Sample IANA language subtag registry

Sun Jul 11 21:25:58 CEST 2004

Peter Constable <petercon at microsoft dot com> wrote:

> As long as the RFC says that the source for particular sub-tags is ISO
> 639, then there will be people that go to that source to look for IDs
> rather than a data file on the IANA site (and likewise for 3166 and
> 15924).

We're already not using ISO 639 and 3166.  We're using code lists that
are *derived* from ISO 639 and 3166, but with significant additional
rules:

* Most ISO codes that have been removed from their respective standard
may still be used, with their original meaning.  For example, "iw" for
Hebrew.  This CANNOT be derived from the standard alone.

* Exception: those that were reassigned to another meaning far enough in
the past.  For example, "AI" for French Afars and Issas was reassigned
to Anguilla, and we now use that new meaning; but "CS" for
Czechoslovakia was reassigned to Serbia and Montenegro but we still use
the old meaning.  The difference has to do with a cutoff date, and also
cannot be derived from looking at the ISO standard.

* Some codes are "canonical" and preferred, while others are "aliases"
that are allowed but may be converted to their canonical equivalents.
For example, "ji" and "yi" both are OK and mean Yiddish, and must be
folded together (to "yi") in comparison.  This could ALMOST be inferred
from looking at ISO 639, but certainly not from ISO 3166.

* Again, depending on the cutoff date, sometimes the older code is
canonical, sometimes the newer code is.  For example, "TP" (which
originally meant "Portuguese Timor") is the canonical form of "TL"
("Timor-Leste").  You won't learn this by looking at the ISO standard
either.

* As for the UN M.49 codes, there are two main categories -- country
codes and macro-regional codes -- and in each category, there are some
codes that may be used and some that MUST NOT be used.  The UN code
lists don't say which are which.  This is why I originally put together
a list sorting it all out.

The only reason ISO 15924 isn't subject to the same confusion is that it
was designed in "modern" times, by a group (and led by someone) who
understood the problems with changing codes.  If ISO 15924 had been
around for 30 years, it might have had some of the same issues (for
example, "Burm" might have been replaced with "Mymr") and we would be
talking right now about one code being the canonical form of the other.

> So you won't get around the problems of synchronization and
> consistency with others unless you remove those references from the
RFC
> and instead say that the source of the subtags is the data file. If
> that's what you want to happen, then you should prepare a draft that
> reflects it.

Peter is correct.  The draft should state that the codes are *derived
from* the ISO and UN standards, but with specific rules governing which
codes are allowable and not, and what they mean.  The language subtag
registry should be considered the source of the subtags, and billed as
such.

The registry will need to be updated promptly in response to changes to
the respective ISO standards.  But I think it is simply asking too much
for individual users to reference the ISO standards and then, as Mark
explained, walk through the history to figure out what's going on.

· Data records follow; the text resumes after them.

-- ==== Sys2Proof/Tests/Slice0.lean ====
section
/-! SUPPORT. The model's own tests. Every expected result is taken from the spec's worked examples and
vectors, named in the docstring; ASCII values are those of `93_implementation_defined.md` G2 (log entry
15). The witnesses at the end show, for each statement with hypotheses, a concrete case that meets
them. -/

namespace Sys2Proof.Machine.Tests

/-! ## WellFormed: an ill-formed term for each check -/

theorem test_wellFormed_build_count : ¬ (Instr.build false 4294967296).WellFormed := by decide
theorem test_wellFormed_encode_count : ¬ (Instr.encode 4294967296).WellFormed := by decide
theorem test_wellFormed_decode_count : ¬ (Instr.decode 4294967296).WellFormed := by decide
theorem test_wellFormed_loadt_clen : ¬ (Instr.loadt 0x61#8 256).WellFormed := by decide

/-! ## Decoding: words written out from R61 to R64 (R72, X1 to X3) -/

/-- R61: OP = 0x01, FLAGS = 0b0000000 and NE, ARG = COUNT, bit by bit. -/
theorem test_decode_build : decodeWord
    0b00000001_00000001_00000000000000000000000000000001#48 = some (.build true 1) := by decide

theorem test_decode_encode : decodeWord
    0b00000010_00000000_00000000000000000000000000000100#48 = some (.encode 4) := by decide

theorem test_decode_decode : decodeWord
    0b00000011_00000000_00000000000000000000000011111111#48 = some (.decode 255) := by decide

/-- R62, format T: reserved, SYM = 0x61, CLEN = 1. -/
theorem test_decode_loadt : decodeWord
    0b00000100_00000000_0000000000000000_01100001_00000001#48 = some (.loadt 0x61#8 1) := by decide

theorem test_decode_readt : decodeWord
    0b00000101_00000000_0000000000000000_01100010_00000000#48 = some (.readt 0x62#8) := by decide

theorem test_decode_clrt : decodeWord
    0b00000110_00000000_0000000000000000_00000000_00000000#48 = some .clrt := by decide

/-- X1: illegal words. -/
theorem test_decode_illegal :
    [0x000000000000#48, 0x070000000000#48, 0xFF0000000000#48, 0x010200000001#48, 0x020100000004#48,
      0x040001006101#48, 0x050000006101#48, 0x060000000001#48, 0x060100000000#48].map decodeWord =
      List.replicate 9 none := by decide

/-- X3 and R60: the table's numbering, and no command of another length. -/
theorem test_decodeTableWord :
    decodeTableWord 48 0x0100FFFFFFFF = some (.build false 4294967295) ∧
      decodeTableWord 48 0x04000000FF00 = some (.loadt 0xFF#8 0) ∧
      decodeTableWord 56 0x060000000000 = none := by decide

/-- No word matches two rows of R64: each row's pattern lies in no other row. -/
theorem test_rows_disjoint :
    rows.Pairwise fun r q => r.pattern &&& (r.mask &&& q.mask) ≠ q.pattern &&& (r.mask &&& q.mask) := by
  decide

/-! ## Small states -/

/-- The state after reset with a table. -/
def withTable (t : CodeTable) : State := { State.reset with ct := t }

/-- The table `a: "0", b: "10", c: "11"` of R140 and R150. -/
def tableABC : CodeTable := [(0x61#8, [false]), (0x62#8, [true, false]), (0x63#8, [true, true])]

/-- The table `a: "0", b: "0"` of E7 and DC9. -/
def tableDup : CodeTable := [(0x61#8, [false]), (0x62#8, [false])]

/-- The response of a next state, its table and its outputs. -/
def seen (o : Host.Outcome State Fault Refusal) :
    Option (List RspWord × CodeTable × List Symbol × List Bit) :=
  match o with
  | .next t => some (t.rsp, t.ct, t.so, t.bo)
  | .fault _ => none
  | .refused _ => none

/-! ## BUILD -/

/-- B3: `BUILD "abc"`, ties and insertion at the front. -/
theorem test_build_abc : seen (exec (.build false 3) { State.reset with si := [0x61, 0x62, 0x63] }) =
    some ([0#80], [(0x61#8, [true]), (0x62#8, [false, false]), (0x63#8, [false, true])], [], []) := by
  decide +kernel

/-- B9: the table of "beep bop beer!". -/
theorem test_build_beep : buildTable [0x62, 0x65, 0x65, 0x70, 0x20, 0x62, 0x6F, 0x70, 0x20, 0x62, 0x65,
      0x65, 0x72, 0x21] =
    [(0x20#8, [false, true, true]), (0x21#8, [true, true, false, true]), (0x62#8, [true, false]),
      (0x65#8, [false, false]), (0x6F#8, [true, true, true]), (0x70#8, [false, true, false]),
      (0x72#8, [true, true, false, false])] := by decide +kernel

/-- R108: the worked examples of insert. -/
theorem test_insertBefore :
    insertBefore id 2 [4, 3, 2, 2, 1] = [4, 3, 2, 2, 2, 1] ∧ insertBefore id 3 [3] = [3, 3] ∧
      insertBefore id 2 [1, 1] = [2, 1, 1] := by decide

/-- P2 line 6: `BUILD.NE ""` keeps the table. -/
theorem test_build_ne_empty : seen (exec (.build true 0) (withTable tableABC)) =
    some ([0x01000000000000000000#80], tableABC, [], []) := by decide

/-! ## ENCODE -/

/-- R140: `ENCODE "aaabbc"`. -/
theorem test_encode : seen (exec (.encode 6)
      { withTable tableABC with si := [0x61, 0x61, 0x61, 0x62, 0x62, 0x63] }) =
    some ([0x00000000000900000000#80], tableABC, [],
      [false, false, false, true, false, true, false, true, true]) := by decide

/-- P2 line 5: MissingCodeError at index 1. -/
theorem test_encode_missing : seen (exec (.encode 2)
      { withTable [(0x61#8, [false])] with si := [0x61, 0x62] }) =
    some ([0x02000000000000000001#80], [(0x61#8, [false])], [], []) := by decide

> If you want to see ISO 639 IDs published in a machine-readable data
> file, it is reasonably likely that the ISO 639/RA-JAC would be willing
> and able to accommodate that request.

All three ISO standards are already available as text files:

http://www.loc.gov/standards/iso639-2/ISO-639-2_values_8bits.txt
http://www.iso.org/iso/en/prods-services/iso3166ma/02iso-3166-code-lists/list-en1-semic.txt
http://www.unicode.org/iso15924/iso15924.txt.zip

That's not good enough, though, because these lists don't include the
"withdrawn" and "deprecated" and "changed" codes that are also valid in
language tags.

Michael Everson <everson at evertype dot com> wrote:

>> Mirroring the code tables is not the worst idea I've ever heard.
>
> It is a maintenance nightmare. Don't try it. I have.

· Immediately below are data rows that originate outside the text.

/-- R129: `LEN = 0` answers `OK` with no byte written and no region check, for any `SRC` and `DST`; with no
context it is `InvalidContext`. -/
def Obligations.ZeroLengthIsAccepted : Prop :=
  ∀ (s : State) (src dst : Word) (i : Instr), i = .encbuf src dst 0 ∨ i = .decbuf src dst 0 →
    (s.ctxv = true → ∃ t, exec i s = .next t ∧ t.response = some (packResponse .ok 0 0) ∧
      KeepsContext s t ∧ KeepsMemory s t ∧ KeepsInputs s t) ∧
    (s.ctxv = false → exec i s = .fault .invalidContext)

/-- R59: the checks of `BufCheck` and of `KeyCheck`, each with its outcome, in their order. -/
def Obligations.RegionChecksRefuseInOrder : Prop :=
  (∀ (s : State) (src dst len : Word) (i : Instr), i = .encbuf src dst len ∨ i = .decbuf src dst len →
    s.ctxv = true → len.toNat % 16 = 0 → len.toNat ≠ 0 →
    (2 ^ 64 < src.toNat + len.toNat ∨ 2 ^ 64 < dst.toNat + len.toNat →
      exec i s = .refused .addressWrap) ∧
    (src.toNat + len.toNat ≤ 2 ^ 64 → dst.toNat + len.toNat ≤ 2 ^ 64 → src ≠ dst →
      src.toNat < dst.toNat + len.toNat → dst.toNat < src.toNat + len.toNat →
      exec i s = .refused .bufferOverlap) ∧
    (src.toNat + len.toNat ≤ 2 ^ 64 → dst.toNat + len.toNat ≤ 2 ^ 64 →
      (src = dst ∨ src.toNat + len.toNat ≤ dst.toNat ∨ dst.toNat + len.toNat ≤ src.toNat) →
      (∃ j < len.toNat, admits s.admission (src.toNat + j) .read = false ∨
        admits s.admission (dst.toNat + j) .write = false) →
      exec i s = .refused .memoryNotAdmitted)) ∧
  (∀ (s : State) (kaddr : Word),
    (2 ^ 64 < kaddr.toNat + 16 → exec (.initb kaddr) s = .refused .addressWrap) ∧
    (kaddr.toNat + 16 ≤ 2 ^ 64 → (∃ j < 16, admits s.admission (kaddr.toNat + j) .read = false) →
      exec (.initb kaddr) s = .refused .memoryNotAdmitted))

/-- R126, R131: under the host's duties `ENCBUF` answers `OK`; each output chunk is `EncBlock` of the input chunk
as it was before the command, also in place; no other byte changes. The transient registers may change (R26,
R27). -/
def Obligations.EncbufEqualsBlockwiseEncryption : Prop :=
  ∀ (s : State) (src dst len : Word),
    decode (lanes len dst src 0x05) = some (.encbuf src dst len) ∧
    (Memory.wf s.mem = true → s.ctxv = true → len.toNat % 16 = 0 → len.toNat ≠ 0 →
      RegionsLegal s src.toNat dst.toNat len.toNat →
      ∃ t, exec (.encbuf src dst len) s = .next t ∧
        t.response = some (packResponse .ok 0 0) ∧
        KeepsContext s t ∧ KeepsInputs s t ∧ KeepsMemoryOutside dst.toNat len.toNat s t ∧
        ∀ i < len.toNat / 16,
          memRead t.mem (dst.toNat + 16 * i) 16 =
            bytesFromBlock (encBlock s.rk
              (blockFromBytes (memRead s.mem (src.toNat + 16 * i) 16)).1
              (blockFromBytes (memRead s.mem (src.toNat + 16 * i) 16)).2))

/-- R130, R131: the same for `DECBUF` with `DecBlock`. -/
def Obligations.DecbufEqualsBlockwiseDecryption : Prop :=
  ∀ (s : State) (src dst len : Word),
    decode (lanes len dst src 0x06) = some (.decbuf src dst len) ∧
    (Memory.wf s.mem = true → s.ctxv = true → len.toNat % 16 = 0 → len.toNat ≠ 0 →
      RegionsLegal s src.toNat dst.toNat len.toNat →
      ∃ t, exec (.decbuf src dst len) s = .next t ∧
        t.response = some (packResponse .ok 0 0) ∧
        KeepsContext s t ∧ KeepsInputs s t ∧ KeepsMemoryOutside dst.toNat len.toNat s t ∧
        ∀ i < len.toNat / 16,
          memRead t.mem (dst.toNat + 16 * i) 16 =
            bytesFromBlock (decBlock s.rk
              (blockFromBytes (memRead s.mem (src.toNat + 16 * i) 16)).1
              (blockFromBytes (memRead s.mem (src.toNat + 16 * i) 16)).2))

/-- R133: what `ENCBUF` wrote, `DECBUF` under the same context turns back into the bytes `ENCBUF` read, if
nothing else wrote the region in between. -/
def Obligations.BufferRoundTrip : Prop :=
  ∀ (src dst out len : Word) (s t t' u : State),
    Memory.wf s.mem = true → Memory.wf t'.mem = true →
    exec (.encbuf src dst len) s = .next t → t.response = some (packResponse .ok 0 0) →
    t'.rk = t.rk →
    (∀ j < len.toNat, Memory.read t'.mem (dst.toNat + j) = Memory.read t.mem (dst.toNat + j)) →
    exec (.decbuf dst out len) t' = .next u → u.response = some (packResponse .ok 0 0) →
      ∀ j < len.toNat, Memory.read u.mem (out.toNat + j) = Memory.read s.mem (src.toNat + j)

/-- R132: an output chunk depends on its input chunk and `RK` alone: equal chunks, in one run or in two, at any
offsets, give equal output chunks. -/
def Obligations.EqualChunksGiveEqualChunks : Prop :=
  ∀ (src dst len src' dst' len' : Word) (s t s' t' : State) (i i' : Nat),
    Memory.wf s.mem = true → Memory.wf s'.mem = true → s.rk = s'.rk →
    exec (.encbuf src dst len) s = .next t → t.response = some (packResponse .ok 0 0) →
    exec (.encbuf src' dst' len') s' = .next t' → t'.response = some (packResponse .ok 0 0) →
    i < len.toNat / 16 → i' < len'.toNat / 16 →
    memRead s.mem (src.toNat + 16 * i) 16 = memRead s'.mem (src'.toNat + 16 * i') 16 →
      memRead t.mem (dst.toNat + 16 * i) 16 = memRead t'.mem (dst'.toNat + 16 * i') 16

/-- R135: in place, the outcome equals that of the same command with a disjoint `DST`. -/
def Obligations.InPlaceEqualsDisjoint : Prop :=
  ∀ (src dst len : Word) (s t t' : State), Memory.wf s.mem = true →
    (exec (.encbuf src src len) s = .next t ∧ exec (.encbuf src dst len) s = .next t' ∨
     exec (.decbuf src src len) s = .next t ∧ exec (.decbuf src dst len) s = .next t') →
    t.response = some (packResponse .ok 0 0) → t'.response = some (packResponse .ok 0 0) →
      ∀ j < len.toNat, Memory.read t.mem (src.toNat + j) = Memory.read t'.mem (dst.toNat + j)

/-- R128: "`ENCBUF` and `DECBUF` never change `CTXV` or `RK`, whatever their outcome" (a fault or a refusal leaves
no state). -/
def Obligations.BufferCommandsKeepContext : Prop :=
  ∀ (i : Instr) (s t : State), bufferOperands i ≠ none → exec i s = .next t → KeepsContext s t

/-- R41: only `ENCBUF` and `DECBUF` write buffer memory, and only their output region. -/
def Obligations.OnlyBufferCommandsWriteMemory : Prop :=
  ∀ (i : Instr) (s t : State), Memory.wf s.mem = true → exec i s = .next t →
    (bufferOperands i = none → KeepsMemory s t) ∧
    ∀ src dst len, bufferOperands i = some (src, dst, len) → KeepsMemoryOutside dst len s t

/-! ### The whole machine -/

/-- R145: a command that answers an error status leaves `CTXV`, `RK`, memory and the inputs as they were. -/
def Obligations.ErrorStatusChangesNothing : Prop :=
  ∀ (i : Instr) (s t : State) (p : ResponsePacket), exec i s = .next t → t.response = some p →
    responseStatus p ≠ 0 → KeepsContext s t ∧ KeepsMemory s t ∧ KeepsInputs s t

/-- R73, R74: which statuses each command answers, and where `R0` and `R1` are zero. -/
def Obligations.StatusesOfEachCommand : Prop :=
  ∀ (i : Instr) (s t : State), exec i s = .next t →
    ∃ st r0 r1, t.response = some (packResponse st r0 r1) ∧
      (constructs i = true → (st = .ok ∨ st = .allocationFailure) ∧ r0 = 0 ∧ r1 = 0) ∧
      (bufferOperands i ≠ none → (st = .ok ∨ st = .invalidLength) ∧ r0 = 0 ∧ r1 = 0) ∧
      (i = .finish → st = .ok ∧ r0 = 0 ∧ r1 = 0) ∧
      (holdsState i = true → st = .ok)

/-- R140, R168, R175: a command ends in a response exactly when the host has met its duties. -/
def Obligations.AnswersExactlyUnderHostDuties : Prop :=
  ∀ (i : Instr) (s : State), (∃ t, exec i s = .next t) ↔ Executable i s

/-- R152: of the conditions that hold for one command, the first in the table's order gives its one ending. -/
def Obligations.FirstConditionGivesEnding : Prop :=
  ∀ (s : State) (p : Packet) (grant : Bool) (rest : List Input), s.inputs = .command p grant :: rest →
    (decode p = none → ∀ e, EndsIn (step s) e ↔ e = .fault .reservedEncoding) ∧
    ∀ i, decode p = some i →
      ∀ e, EndsIn (step s) e ↔ FirstEnding i { s with inputs := rest, allocGrant := grant } e

/-- R24, R73 and the canonical form of memory: every step keeps the invariant, from every state that has it. -/
def Obligations.EveryStepKeepsInvariant : Prop :=
  ∀ s t : State, Inv s → step s = .next t → Inv t

/-- The invariant holds right after reset. -/
def Obligations.ResetMeetsInvariant : Prop := Inv State.reset

/-- R33: the values the spec gives for reset: no context, port idle, no response pending. -/
def Obligations.ResetHasNoContext : Prop :=
  State.reset.ctxv = false ∧ State.reset.inputs = [] ∧ State.reset.response = none

/-- R24, R26, R27: no result depends on `RK` with no context, on the transient registers, or on a free value:
two states a host cannot tell apart step to results it cannot tell apart. (An abandoned command is left out:
which bytes it wrote is itself a free value, R167.) -/
def Obligations.UnspecifiedStateIsUnobservable : Prop :=
  ∀ s s' : State, SameVisible s s' →
    (∀ p grant rest, s.inputs ≠ .abandoned p grant :: rest) →
      SameVisibleResult (step s) (step s')
end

I have too -- as Tex pointed out later, anyone who writes software to
create or interpret language tags has to do this anyway -- and it turns
out I've done better at times than the respective RA or MA.  Sometimes
they update one reference without updating the other.  (WatchThatPage is
a wonderful tool when aimed at (a) the main code list and (b) the
change-notice page.)

I shouldn't have used the word "mirroring," though, because that's not
what this is.  The set of codes usable in RFC 3066bis language tags is
nothing less than a derivative work.

To keep this from being a maintenance nightmare, it's going to be more
important than ever to maintain a *single* registry.  Right now there
are three online sources for RFC 3066 registered subtags:

[1] "RFC 3066 Language code assignments"
http://www.evertype.com/standards/iso639/iana-lang-assignments.html

[2] "Directory of language tag applications"
http://www.iana.org/assignments/lang-tag-apps.htm

[3] "LANGUAGE TAGS"
http://www.iana.org/assignments/language-tags

and out of these three references:

* sgn-ZA is listed in [2] and [3] but not [1]
* sl-rozaj is listed on [1] and [3] but not [2]
* uz-Arab is listed on [1] but not [2] or [3] (there is no registration
form for uz-Arab at http://www.iana.org/assignments/lang-tags/uz-Arab)

Peter added:

> This is a pretty major change to be making at such a late stage when I
> thought the authors were looking for stability -- certainly we
*should*
> be stabilizing if we're trying to get this wrapped up. Apparently Mark
> and Addison aren't in as much of a hurry to get this wrapped up as I
> thought.

I think it was probably a mistake not to make a prominent public
statement on the list about the registry format, and the desire to
"register" all allowable codes (including those from ISO and UN
standards).  I think it's a great idea, and I hope it can be discussed
actively and issues resolved promptly.  Peter is right; it would be good
to see this RFC published sooner rather than later.

> The issues you have identified pertain almost entirely to ISO 3166. If
> we have problems with that standard, we should address them. What is
> being done here goes rather beyond that, however.

This *is* how the problems are being addressed.  Even if you focus
strictly on ISO 639 language codes, there are rules that go beyond the
standard: do not use an alpha-3 code if a corresponding alpha-2 code
exists; "und" and "mul" SHOULD not be used; withdrawn codes are still
allowed but not canonical (except, counterintuitively, "sh").

All of the confusion and lack of interoperability will be improved by
maintaining a comprehensive registry.

-Doug Ewell
 Fullerton, California
 http://users.adelphia.net/~dewell/